Our only border restrictions ought to be security or public health related. We should have a list of terrorists that are not allowed into the country because they are known to be dangerous. We should watch out for obvious signs of dangerous, life-threatening infectious disease. Other than that, if people want to come here and work, they should be allowed. Of course, all welfare and so-called public services would have to be abolished so that people don't just come here for a free lunch but even today most immigrants do not come here for our welfare programs. However, citizenship, as opposed to mere residency, should continue with the present restrictions (a minimum of 5 year residency, various examinations and a swearing in ceremony). Through their vote citizens determine the make-up of governments and thus its policies. That kind of power must stay with people who actually intend to stay in the country in the long-term.


Tired Immigrant said...

Thank you for a pro-immigrant post, a rare thing in these days of self-doubt.

Would you agree that legalizing the massive mMexican immigrantion is an essential step toward security? I think it would be.

Today, with hordes coming across the border, citizens are lulled into assuming they're just folk trying to make a buck. Wink, wink.

If no honest person had a reason to cross the border except at a checkpoint, because immigration was open, our borders would be safe; and we might even cheer the minutemen on.

Gideon said...

I agree. If Mexicans and many others (immigration should definitely not just be limited to people from across the southern border) could come here legally to work we could focus our security efforts on the terrorists. The real solution to the security threat is to eliminate its sources in the Middle East.

Jack Davis said...

Sorry, I totally disagree. Terrorists don't wear nametags; we need to secure our borders from what is an invasion. While the word "slave" is unfortunate, these illegals are being abused by employers who pay them extremely low wages. Illegal immigration is also harmful to poor working native Americans, who need a living wage to survive and can't compete with illegals who will work for much less than the prevailing wage.

I live in San Diego and can tell you not to trust anything the Union-Tribune has to say. It relentlessly attacks leaders of both parties -like the governor of Arizona- who actually try to do something about the illegal immigration problem. They falsely claim opposition to illegal immigration is "anti-immigrant."
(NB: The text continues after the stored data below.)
-- ==== Sys2Proof/Machine/Controller.lean ====
section
/-!
DEFINITION. The controller register commands (40_controller_access.md R109 to R121). Each is one atomic transition,
always answers OK and, but for DISABLE, leaves the FSM and the session alone (R121).
-/
namespace Sys2Proof.Machine

/-- The register write of REG_WR (R110). -/
def writeCtrlReg (o : CtrlReg) (d : Word) (s : State) : State :=
  match o with
  | .ctrl => writeCtrl (d.getLsbD 0) (d.getLsbD 1) s
  | .irqMask => { s with ie := d.getLsbD 0 }
  | .irqStatus => if d.getLsbD 0 then clearPend s else s
  | .framePtr => writeFp d s

/-- REG_RD (R111). -/
def execRegRd (o : CtrlReg) (s : State) : Outcome :=
  .next (respond .ok (ctrlRegValue o s) (afterCtrlRegRead o s))

/-- REG_WR (R110). -/
def execRegWr (o : CtrlReg) (d : Word) (s : State) : Outcome :=
  .next (respond .ok 0#32 (writeCtrlReg o d s))

/-- ENABLE (R112). -/
def execEnable (s : State) : Outcome := .next (respond .ok 0#32 (writeCtrl true true s))

/-- DISABLE (R113): the one register command that moves the FSM. -/
def execDisable (s : State) : Outcome :=
  .next (respond .ok 0#32 { writeCtrl false false s with fsm := .idle, armed := none })

/-- ENABLE_RX (R114). -/
def execEnableRx (s : State) : Outcome := .next (respond .ok 0#32 (writeCtrl true s.pwr s))

/-- DISABLE_RX (R115). -/
def execDisableRx (s : State) : Outcome := .next (respond .ok 0#32 (writeCtrl false s.pwr s))

/-- SET_IRQ_EN (R116). -/
def execSetIrqEn (b : Bool) (s : State) : Outcome := .next (respond .ok 0#32 { s with ie := b })

/-- FRAME_READY (R117). -/
def execFrameReady (s : State) : Outcome := .next (respond .ok (zextBit s.pend) s)

/-- SET_TARGET (R118). -/
def execSetTarget (a : Word) (s : State) : Outcome := .next (respond .ok 0#32 (writeFp a s))

/-- GET_TARGET (R119). -/
def execGetTarget (s : State) : Outcome := .next (respond .ok s.fp s)

/-- ACK (R120). -/
def execAck (s : State) : Outcome := .next (respond .ok 0#32 (clearPend s))

end Sys2Proof.Machine
end

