-- ==== Sys2Proof/Certificates/Slice0/Obligations.lean ====
section
/-!
DEFINITION. The statements for the provers, each from the numbered rules of spec/ its docstring names. `answered`,
`finished` and `SameBlock` are those of Safety.lean. A draw (`nextBusOk`, `nextWord`, …) is the head of a list the state
holds or, when that is empty, a free value (log 3, the model's choice): a statement about every state holds for every
value of it.
-/

open Sys2Proof Sys2Proof.Machine

/-! ### Encoding -/

/-- A few words written out from 30_encoding.md R94 and 95_test_vectors.md §2.1. -/
def Obligations.SampleWordsDecode : Prop :=
  decode 0x0103000000000000#64 = .ok (.regRd .framePtr) ∧
  decode 0x0203000000000005#64 = .ok (.regWr .framePtr 5#32) ∧
  decode 0x0204000000000000#64 = .error (.mustBeZero 0x02#8) ∧
  decode 0x1401000000000000#64 = .ok (.setIrqEn true) ∧
  decode 0x2000000000100000#64 = .ok (.arm 0x00100000#32) ∧
  decode 0x230E000000000000#64 = .error (.diagItem 14#8) ∧
  decode 0x3207000200000000#64 = .ok (.sregRmw 0x07#8 0x0002#16 0#16) ∧
  decode 0x4010000000000040#64 = .ok (.setopt 16#8 0x40#32) ∧
  decode 0x4011000000000000#64 = .error (.optIndex 17#8) ∧
  decode 0x0300000000000000#64 = .error (.unassignedOpcode 0x03#8)

/-- R91, R92, R94: every well-formed command, with every operand at every value, decodes back from its word. -/
def Obligations.EncodedCommandsDecodeBack : Prop :=
  ∀ i : Instr, i.WellFormed → decode (encode i) = .ok i

/-- R91 to R95: a word that decodes is the one word of its command, and the command is well-formed. -/
def Obligations.DecodedWordsEncodeBack : Prop :=
  ∀ (w : CmdWord) (i : Instr), decode w = .ok i → encode i = w ∧ i.WellFormed

/-- R94: at most one row matches any word, and the command a word decodes to is of a row the word selects. -/
def Obligations.AtMostOneRowMatches : Prop :=
  (∀ (w : CmdWord) (r1 r2 : Row), r1 ∈ opcodeTable → r2 ∈ opcodeTable →
    r1.matchesWord w = true → r2.matchesWord w = true → r1 = r2) ∧
  (∀ (w : CmdWord) (i : Instr), decode w = .ok i → i.row ∈ opcodeTable ∧ i.row.matchesWord w = true)

/-- R95: a word is illegal exactly in cases (a), (b) and (c), and then completes at once with (ILLEGAL_COMMAND, 0), whose
code is 6, and changes no state. -/
def Obligations.IllegalWordsAreTheThreeCases : Prop :=
  ∀ w : CmdWord,
    ((∃ e, decode w = .error e) ↔
      ((∀ r ∈ opcodeTable, r.matchesWord w = false) ∨
       (w.opc = 0x23#8 ∧ 13#8 < w.f8) ∨
       ((w.opc = 0x40#8 ∨ w.opc = 0x42#8) ∧ 16#8 < w.f8))) ∧
    (∀ s : State, (∃ e, decode w = .error e) → runWord w s = .next (answered .illegalCommand 0#32 s)) ∧
    Code.illegalCommand.num = 6#8

/-! ### Steps -/

/-- R40, R226: when a context's turn comes, its slot is empty and the head of its stream decodes to a command, the step is
that command's meaning, with the word taken from the stream, the scheduling draw used and the context the issuer. -/
def Obligations.StepRunsTheDecodedCommand : Prop :=
  ∀ (s : State) (c : Ctx) (w : CmdWord) (rest : List CmdWord) (i : Instr),
    s.nextAgent = .port c → s.slot.get c = none → s.stream.get c = w :: rest → decode w = .ok i →
    step s = exec i { s with ctx := c, stream := s.stream.set c rest, env := s.env.takeAgent }

/-- R215: an illegal word is answered (ILLEGAL_COMMAND, 0) in the step that issues it and changes no state of the block;
the context's slot is left empty, so that it may issue its next command. -/
def Obligations.IllegalWordStepChangesNothing : Prop :=
  ∀ (s : State) (c : Ctx) (w : CmdWord) (rest : List CmdWord) (e : DecodeError),
    s.nextAgent = .port c → s.slot.get c = none → s.stream.get c = w :: rest → decode w = .error e →
    ∃ t, step s = .next t ∧ SameBlock s t ∧ t.slot = s.slot ∧ t.stream = s.stream.set c rest ∧
      t.responses = s.responses.set c (s.responses.get c ++ [⟨.illegalCommand, 0#32⟩])

/-- R140, R195: at its context's turn a held WAIT_FRAME is evaluated again, and a held CONFIGURE is left to the
sequencer (log 22, the model's reading); the word at the head of the stream is not taken. With an empty slot and an empty
stream the context has no enabled step, and its turn changes nothing but the scheduling draw (log 5, the model's choice). -/
def Obligations.HeldCommandsAreReexamined : Prop :=
  ∀ (s : State) (c : Ctx), s.nextAgent = .port c →
    (∀ τ, s.slot.get c = some (.waitFrame τ) →
      step s = exec (.waitFrame τ) { s with ctx := c, env := s.env.takeAgent }) ∧
    (s.slot.get c = some .configure → step s = .next { s with env := s.env.takeAgent }) ∧
    (s.slot.get c = none → s.stream.get c = [] → step s = .next { s with env := s.env.takeAgent })

/-- R20, R190, R233: the other agents' turns are the engine's step, one sequencer transaction, and the host's next action. An
agent with no enabled step changes nothing but the scheduling draw (log 5, the model's choice): a sequencer that is SIdle, a
host with no action left, and, in states no run reaches (log 15), a sequencer with no transaction left and an engine past
its last pixel. -/
def Obligations.OtherAgentsTakeTheirTurns : Prop :=
  ∀ s : State,
    (s.nextAgent = .engine → step s = engineStep { s with env := s.env.takeAgent }) ∧
    (s.nextAgent = .sequencer → step s = .next (seqStep { s with env := s.env.takeAgent })) ∧
    (s.nextAgent = .sequencer → s.seq = .sIdle → step s = .next { s with env := s.env.takeAgent }) ∧
    (∀ txns k rmw, s.nextAgent = .sequencer → s.seq = .running txns k rmw → txns.length ≤ k →
      step s = .next { s with env := s.env.takeAgent }) ∧
    (∀ base n, s.nextAgent = .engine → s.eng = .capturing base n → 76800 < n →
      step s = .next { s with env := s.env.takeAgent }) ∧
    (∀ a rest, s.nextAgent = .host → s.hostActs = a :: rest →
      step s = .next (hostAct a { s with hostActs := rest, env := s.env.takeAgent })) ∧
    (s.nextAgent = .host → s.hostActs = [] → step s = .next { s with env := s.env.takeAgent })

/-! ### Reset -/

/-- R43: the state after reset, for every instance and every drawn FRAME_PTR; the machine starts in such a state. -/
def Obligations.ResetLeavesTheStatedValues : Prop :=
  (∀ (p : Params) (fp : Word),
    (State.atReset p fp).rx = false ∧ (State.atReset p fp).pwr = false ∧ (State.atReset p fp).ie = false ∧
    (State.atReset p fp).pend = false ∧ (State.atReset p fp).fp = fp ∧ (State.atReset p fp).irq = false ∧
    (State.atReset p fp).fsm = .idle ∧ (State.atReset p fp).armed = none ∧ (State.atReset p fp).last = none ∧
    (State.atReset p fp).ready = false ∧ (State.atReset p fp).eng = .waiting ∧ (State.atReset p fp).seq = .sIdle ∧
    (State.atReset p fp).result = ⟨0#8, 0#8⟩ ∧
    (∀ i : Byte, i ≤ 16#8 → (State.atReset p fp).opt.get i = some 0#32) ∧
    (∀ c, (State.atReset p fp).slot.get c = none) ∧
    (State.atReset p fp).busLog = [] ∧ (State.atReset p fp).memLog = [] ∧
    (∀ id : Byte, (State.atReset p fp).readSr id = p.sensorDefault[id.toNat]'id.isLt)) ∧
  ∃ (p : Params) (fp : Word), State.reset = State.atReset p fp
Notwithstanding this disagreement, I like your blog.

Gideon said...


You say that the term "slave" is unfortunate but can't the same be said of the term "invasion"? When people talk of invasions, usually they mean "the entrance of an armed force into a territory to conquer" as suggests. But clearly that is not happening.

I also disagree that illegals are being "abused" simply because employers pay them low wages, although there the situation is more complicated. Certainly, if they were legal, there would be less potential for abuse. Nevertheless, the choice remains to them to return home. If the wages they receive in the US are higher than what they might get at home, then even if what they get paid is low by US standards I don't really see a problem.

"Native" Americans are hurt by the numerous taxes and regulations that interfere with the operation of the free market, not by the competition of illegals. Nobody has a right to a so-called "living wage". That would imply unchosen obligations on the part of employers. There is only the right to trade your services or products for the services products or money of others.

Despite our disagreement I appreciate your comments and I hope you keep reading.